Start of Supplied material
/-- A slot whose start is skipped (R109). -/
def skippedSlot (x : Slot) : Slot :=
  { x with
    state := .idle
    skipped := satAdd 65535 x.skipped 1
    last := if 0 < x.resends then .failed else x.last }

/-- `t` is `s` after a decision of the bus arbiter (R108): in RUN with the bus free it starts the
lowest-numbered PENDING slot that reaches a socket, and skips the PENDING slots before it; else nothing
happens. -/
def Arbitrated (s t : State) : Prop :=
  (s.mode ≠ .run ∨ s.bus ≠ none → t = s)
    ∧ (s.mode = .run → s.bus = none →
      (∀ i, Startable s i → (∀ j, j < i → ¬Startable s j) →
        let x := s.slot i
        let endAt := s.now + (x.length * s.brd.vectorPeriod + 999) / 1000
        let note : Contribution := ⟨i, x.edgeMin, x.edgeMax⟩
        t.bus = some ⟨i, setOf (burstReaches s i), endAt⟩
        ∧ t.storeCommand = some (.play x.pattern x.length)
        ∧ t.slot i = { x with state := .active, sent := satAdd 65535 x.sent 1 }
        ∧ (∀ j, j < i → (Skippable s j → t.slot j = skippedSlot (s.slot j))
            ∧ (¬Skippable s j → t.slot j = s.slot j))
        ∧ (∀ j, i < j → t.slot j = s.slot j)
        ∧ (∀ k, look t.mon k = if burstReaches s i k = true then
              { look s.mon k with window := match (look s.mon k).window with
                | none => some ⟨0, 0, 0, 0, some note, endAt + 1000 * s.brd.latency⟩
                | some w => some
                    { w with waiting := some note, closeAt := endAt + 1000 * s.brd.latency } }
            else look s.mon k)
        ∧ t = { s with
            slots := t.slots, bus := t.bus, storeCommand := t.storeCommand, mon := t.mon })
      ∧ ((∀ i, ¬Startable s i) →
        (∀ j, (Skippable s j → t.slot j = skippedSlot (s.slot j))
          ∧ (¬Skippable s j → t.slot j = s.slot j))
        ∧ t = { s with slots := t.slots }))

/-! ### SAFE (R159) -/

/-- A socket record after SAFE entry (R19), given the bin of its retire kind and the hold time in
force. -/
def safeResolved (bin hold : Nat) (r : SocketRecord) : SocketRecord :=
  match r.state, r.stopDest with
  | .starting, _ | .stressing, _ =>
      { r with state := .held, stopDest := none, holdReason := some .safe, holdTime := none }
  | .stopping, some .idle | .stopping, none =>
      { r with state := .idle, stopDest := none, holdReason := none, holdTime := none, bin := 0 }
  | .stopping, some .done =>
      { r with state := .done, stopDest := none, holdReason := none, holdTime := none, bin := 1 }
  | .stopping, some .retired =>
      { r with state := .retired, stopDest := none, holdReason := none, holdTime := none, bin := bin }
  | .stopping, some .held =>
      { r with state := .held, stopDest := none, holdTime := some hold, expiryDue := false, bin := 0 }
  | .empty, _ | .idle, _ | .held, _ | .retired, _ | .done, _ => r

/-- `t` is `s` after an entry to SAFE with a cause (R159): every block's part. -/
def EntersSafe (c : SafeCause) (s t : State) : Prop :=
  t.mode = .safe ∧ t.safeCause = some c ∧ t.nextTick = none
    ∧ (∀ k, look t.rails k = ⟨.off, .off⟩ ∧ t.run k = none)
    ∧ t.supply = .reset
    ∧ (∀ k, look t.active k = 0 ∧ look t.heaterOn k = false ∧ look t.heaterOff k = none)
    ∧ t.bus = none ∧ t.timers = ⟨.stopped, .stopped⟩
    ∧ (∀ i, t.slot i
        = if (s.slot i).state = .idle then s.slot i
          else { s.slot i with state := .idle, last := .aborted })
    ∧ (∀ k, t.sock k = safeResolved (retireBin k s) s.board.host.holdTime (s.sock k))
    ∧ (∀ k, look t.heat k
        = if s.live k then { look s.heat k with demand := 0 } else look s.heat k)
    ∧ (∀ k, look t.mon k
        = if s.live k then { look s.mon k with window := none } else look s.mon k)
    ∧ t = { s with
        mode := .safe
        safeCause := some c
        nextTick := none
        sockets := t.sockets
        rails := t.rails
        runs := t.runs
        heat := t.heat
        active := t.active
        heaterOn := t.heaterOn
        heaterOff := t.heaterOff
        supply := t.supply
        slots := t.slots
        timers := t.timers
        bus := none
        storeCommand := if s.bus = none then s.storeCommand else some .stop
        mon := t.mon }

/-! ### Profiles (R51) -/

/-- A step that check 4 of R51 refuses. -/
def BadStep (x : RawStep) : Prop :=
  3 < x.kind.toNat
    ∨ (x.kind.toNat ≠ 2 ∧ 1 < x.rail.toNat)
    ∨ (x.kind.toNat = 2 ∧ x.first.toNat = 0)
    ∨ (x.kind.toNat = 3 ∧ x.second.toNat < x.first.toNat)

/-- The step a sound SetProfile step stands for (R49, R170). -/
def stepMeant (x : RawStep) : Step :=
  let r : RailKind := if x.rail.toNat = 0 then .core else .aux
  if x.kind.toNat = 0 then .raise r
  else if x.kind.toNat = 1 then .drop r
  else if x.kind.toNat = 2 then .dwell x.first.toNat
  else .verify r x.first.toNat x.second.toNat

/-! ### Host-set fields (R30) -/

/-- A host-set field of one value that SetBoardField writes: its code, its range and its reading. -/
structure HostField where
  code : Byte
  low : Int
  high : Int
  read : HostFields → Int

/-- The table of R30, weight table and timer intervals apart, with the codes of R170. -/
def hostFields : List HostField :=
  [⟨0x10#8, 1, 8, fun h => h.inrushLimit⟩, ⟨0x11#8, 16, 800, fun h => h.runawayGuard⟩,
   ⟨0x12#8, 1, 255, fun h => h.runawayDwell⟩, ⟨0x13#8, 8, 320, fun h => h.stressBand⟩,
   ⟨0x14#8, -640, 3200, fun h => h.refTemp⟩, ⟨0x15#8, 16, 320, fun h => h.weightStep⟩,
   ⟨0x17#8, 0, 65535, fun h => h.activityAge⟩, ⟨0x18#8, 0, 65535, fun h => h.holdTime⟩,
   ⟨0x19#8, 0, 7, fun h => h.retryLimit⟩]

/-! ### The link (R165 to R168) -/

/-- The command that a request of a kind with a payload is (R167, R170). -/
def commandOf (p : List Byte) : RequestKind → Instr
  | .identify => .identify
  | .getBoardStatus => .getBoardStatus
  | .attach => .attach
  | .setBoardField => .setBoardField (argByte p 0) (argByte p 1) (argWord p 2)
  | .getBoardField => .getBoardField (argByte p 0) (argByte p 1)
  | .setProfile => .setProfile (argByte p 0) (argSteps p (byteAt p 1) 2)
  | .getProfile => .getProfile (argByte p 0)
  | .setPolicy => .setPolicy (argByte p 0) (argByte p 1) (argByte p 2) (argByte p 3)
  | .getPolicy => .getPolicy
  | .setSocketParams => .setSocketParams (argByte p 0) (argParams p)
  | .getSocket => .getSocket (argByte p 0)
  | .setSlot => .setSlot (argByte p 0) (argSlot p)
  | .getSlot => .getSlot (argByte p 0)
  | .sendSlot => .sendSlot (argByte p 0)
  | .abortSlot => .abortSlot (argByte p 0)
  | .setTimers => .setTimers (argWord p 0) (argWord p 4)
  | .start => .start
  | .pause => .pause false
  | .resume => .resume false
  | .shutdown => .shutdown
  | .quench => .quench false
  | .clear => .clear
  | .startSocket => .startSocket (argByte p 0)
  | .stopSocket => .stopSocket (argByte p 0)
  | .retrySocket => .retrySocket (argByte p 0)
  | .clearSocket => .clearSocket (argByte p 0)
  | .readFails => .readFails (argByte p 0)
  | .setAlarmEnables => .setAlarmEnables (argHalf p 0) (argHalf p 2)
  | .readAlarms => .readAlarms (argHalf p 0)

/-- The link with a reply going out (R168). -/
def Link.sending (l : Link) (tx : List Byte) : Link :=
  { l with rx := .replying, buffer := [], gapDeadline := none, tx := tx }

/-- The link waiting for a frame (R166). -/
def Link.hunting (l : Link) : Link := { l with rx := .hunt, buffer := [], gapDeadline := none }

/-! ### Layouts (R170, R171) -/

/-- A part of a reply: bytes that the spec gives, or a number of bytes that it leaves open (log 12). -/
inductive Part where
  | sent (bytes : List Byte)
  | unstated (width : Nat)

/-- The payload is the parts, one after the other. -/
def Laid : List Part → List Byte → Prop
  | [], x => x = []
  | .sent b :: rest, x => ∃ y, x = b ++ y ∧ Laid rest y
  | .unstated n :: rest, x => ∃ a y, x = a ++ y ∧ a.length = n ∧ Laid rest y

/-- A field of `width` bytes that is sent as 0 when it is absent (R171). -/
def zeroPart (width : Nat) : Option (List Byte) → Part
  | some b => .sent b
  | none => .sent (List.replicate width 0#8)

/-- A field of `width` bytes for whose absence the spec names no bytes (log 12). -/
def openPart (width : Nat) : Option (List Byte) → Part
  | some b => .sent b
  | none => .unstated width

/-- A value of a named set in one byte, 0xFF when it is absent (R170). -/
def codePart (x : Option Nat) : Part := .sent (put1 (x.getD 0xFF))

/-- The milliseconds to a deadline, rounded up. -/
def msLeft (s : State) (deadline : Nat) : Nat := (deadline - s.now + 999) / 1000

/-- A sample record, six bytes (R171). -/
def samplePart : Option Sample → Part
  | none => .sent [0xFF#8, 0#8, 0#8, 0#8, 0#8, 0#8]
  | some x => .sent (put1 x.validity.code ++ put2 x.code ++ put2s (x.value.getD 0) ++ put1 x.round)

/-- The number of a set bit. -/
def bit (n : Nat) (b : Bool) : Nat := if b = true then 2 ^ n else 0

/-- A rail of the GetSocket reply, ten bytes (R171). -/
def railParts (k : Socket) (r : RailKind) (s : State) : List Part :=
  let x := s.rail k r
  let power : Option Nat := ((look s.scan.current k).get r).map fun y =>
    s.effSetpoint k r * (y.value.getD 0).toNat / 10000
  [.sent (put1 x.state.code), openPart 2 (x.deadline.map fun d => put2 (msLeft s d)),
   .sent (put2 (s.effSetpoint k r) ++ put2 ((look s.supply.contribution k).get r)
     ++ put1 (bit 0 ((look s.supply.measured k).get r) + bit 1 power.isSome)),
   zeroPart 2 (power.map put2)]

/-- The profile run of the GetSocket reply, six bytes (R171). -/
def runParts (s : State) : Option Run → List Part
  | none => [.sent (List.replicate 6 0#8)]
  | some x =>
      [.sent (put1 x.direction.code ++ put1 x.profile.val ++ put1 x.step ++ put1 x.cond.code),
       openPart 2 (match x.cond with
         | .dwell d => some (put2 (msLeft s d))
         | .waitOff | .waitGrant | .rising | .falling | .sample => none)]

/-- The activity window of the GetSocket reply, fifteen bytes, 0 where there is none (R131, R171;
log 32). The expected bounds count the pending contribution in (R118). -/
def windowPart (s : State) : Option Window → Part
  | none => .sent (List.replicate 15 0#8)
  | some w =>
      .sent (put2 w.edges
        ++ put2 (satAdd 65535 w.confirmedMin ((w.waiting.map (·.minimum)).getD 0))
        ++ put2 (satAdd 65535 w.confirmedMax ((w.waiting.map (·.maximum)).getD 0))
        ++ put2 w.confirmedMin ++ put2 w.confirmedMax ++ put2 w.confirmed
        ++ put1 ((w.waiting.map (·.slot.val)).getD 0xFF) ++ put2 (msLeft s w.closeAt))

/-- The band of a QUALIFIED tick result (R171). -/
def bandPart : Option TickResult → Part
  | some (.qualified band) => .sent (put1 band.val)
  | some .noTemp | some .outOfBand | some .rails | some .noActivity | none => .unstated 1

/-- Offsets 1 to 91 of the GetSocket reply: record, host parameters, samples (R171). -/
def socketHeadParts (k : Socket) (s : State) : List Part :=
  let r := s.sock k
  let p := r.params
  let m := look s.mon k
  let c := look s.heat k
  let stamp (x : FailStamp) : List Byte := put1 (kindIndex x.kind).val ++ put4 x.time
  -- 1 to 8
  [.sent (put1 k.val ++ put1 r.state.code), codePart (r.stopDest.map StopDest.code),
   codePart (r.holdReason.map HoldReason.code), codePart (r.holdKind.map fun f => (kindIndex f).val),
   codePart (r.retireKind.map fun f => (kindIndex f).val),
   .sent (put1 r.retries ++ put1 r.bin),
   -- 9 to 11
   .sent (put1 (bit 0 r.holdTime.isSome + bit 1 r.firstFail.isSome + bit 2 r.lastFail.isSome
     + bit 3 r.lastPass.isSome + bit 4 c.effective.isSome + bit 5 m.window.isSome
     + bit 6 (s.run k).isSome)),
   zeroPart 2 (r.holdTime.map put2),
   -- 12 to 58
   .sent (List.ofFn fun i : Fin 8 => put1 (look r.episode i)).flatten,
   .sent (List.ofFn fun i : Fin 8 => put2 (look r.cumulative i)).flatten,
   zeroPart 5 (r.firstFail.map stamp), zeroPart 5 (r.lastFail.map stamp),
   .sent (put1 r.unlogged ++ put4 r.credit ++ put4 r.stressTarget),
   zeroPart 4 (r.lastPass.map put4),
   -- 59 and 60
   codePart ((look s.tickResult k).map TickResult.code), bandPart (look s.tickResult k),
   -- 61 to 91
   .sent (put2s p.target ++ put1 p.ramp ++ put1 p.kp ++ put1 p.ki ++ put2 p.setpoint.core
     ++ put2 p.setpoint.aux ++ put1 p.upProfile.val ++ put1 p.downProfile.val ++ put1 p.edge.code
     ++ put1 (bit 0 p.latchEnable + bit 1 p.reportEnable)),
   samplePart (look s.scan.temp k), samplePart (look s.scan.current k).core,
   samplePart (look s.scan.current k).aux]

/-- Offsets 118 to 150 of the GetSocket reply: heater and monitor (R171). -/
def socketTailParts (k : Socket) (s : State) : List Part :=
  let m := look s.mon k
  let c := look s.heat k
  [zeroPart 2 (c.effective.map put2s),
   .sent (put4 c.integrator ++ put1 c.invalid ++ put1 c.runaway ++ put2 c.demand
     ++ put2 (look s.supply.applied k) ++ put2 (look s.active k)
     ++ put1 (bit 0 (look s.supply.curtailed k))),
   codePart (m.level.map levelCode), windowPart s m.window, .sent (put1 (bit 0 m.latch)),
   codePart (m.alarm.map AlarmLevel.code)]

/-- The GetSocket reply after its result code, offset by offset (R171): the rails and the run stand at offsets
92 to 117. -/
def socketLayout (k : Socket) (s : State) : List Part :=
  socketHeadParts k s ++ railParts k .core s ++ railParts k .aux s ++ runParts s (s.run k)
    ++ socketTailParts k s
End of Supplied material
Assignment:
From the records above, quote only the lines running from the line with "t.mode = .safe" to the line with "heat := t.heat", both lines included.

Your response:
  t.mode = .safe ∧ t.safeCause = some c ∧ t.nextTick = none
    ∧ (∀ k, look t.rails k = ⟨.off, .off⟩ ∧ t.run k = none)
    ∧ t.supply = .reset
    ∧ (∀ k, look t.active k = 0 ∧ look t.heaterOn k = false ∧ look t.heaterOff k = none)
    ∧ t.bus = none ∧ t.timers = ⟨.stopped, .stopped⟩
    ∧ (∀ i, t.slot i
        = if (s.slot i).state = .idle then s.slot i
          else { s.slot i with state := .idle, last := .aborted })
    ∧ (∀ k, t.sock k = safeResolved (retireBin k s) s.board.host.holdTime (s.sock k))
    ∧ (∀ k, look t.heat k
        = if s.live k then { look s.heat k with demand := 0 } else look s.heat k)
    ∧ (∀ k, look t.mon k
        = if s.live k then { look s.mon k with window := none } else look s.mon k)
    ∧ t = { s with
        mode := .safe
        safeCause := some c
        nextTick := none
        sockets := t.sockets
        rails := t.rails
        runs := t.runs
        heat := t.heat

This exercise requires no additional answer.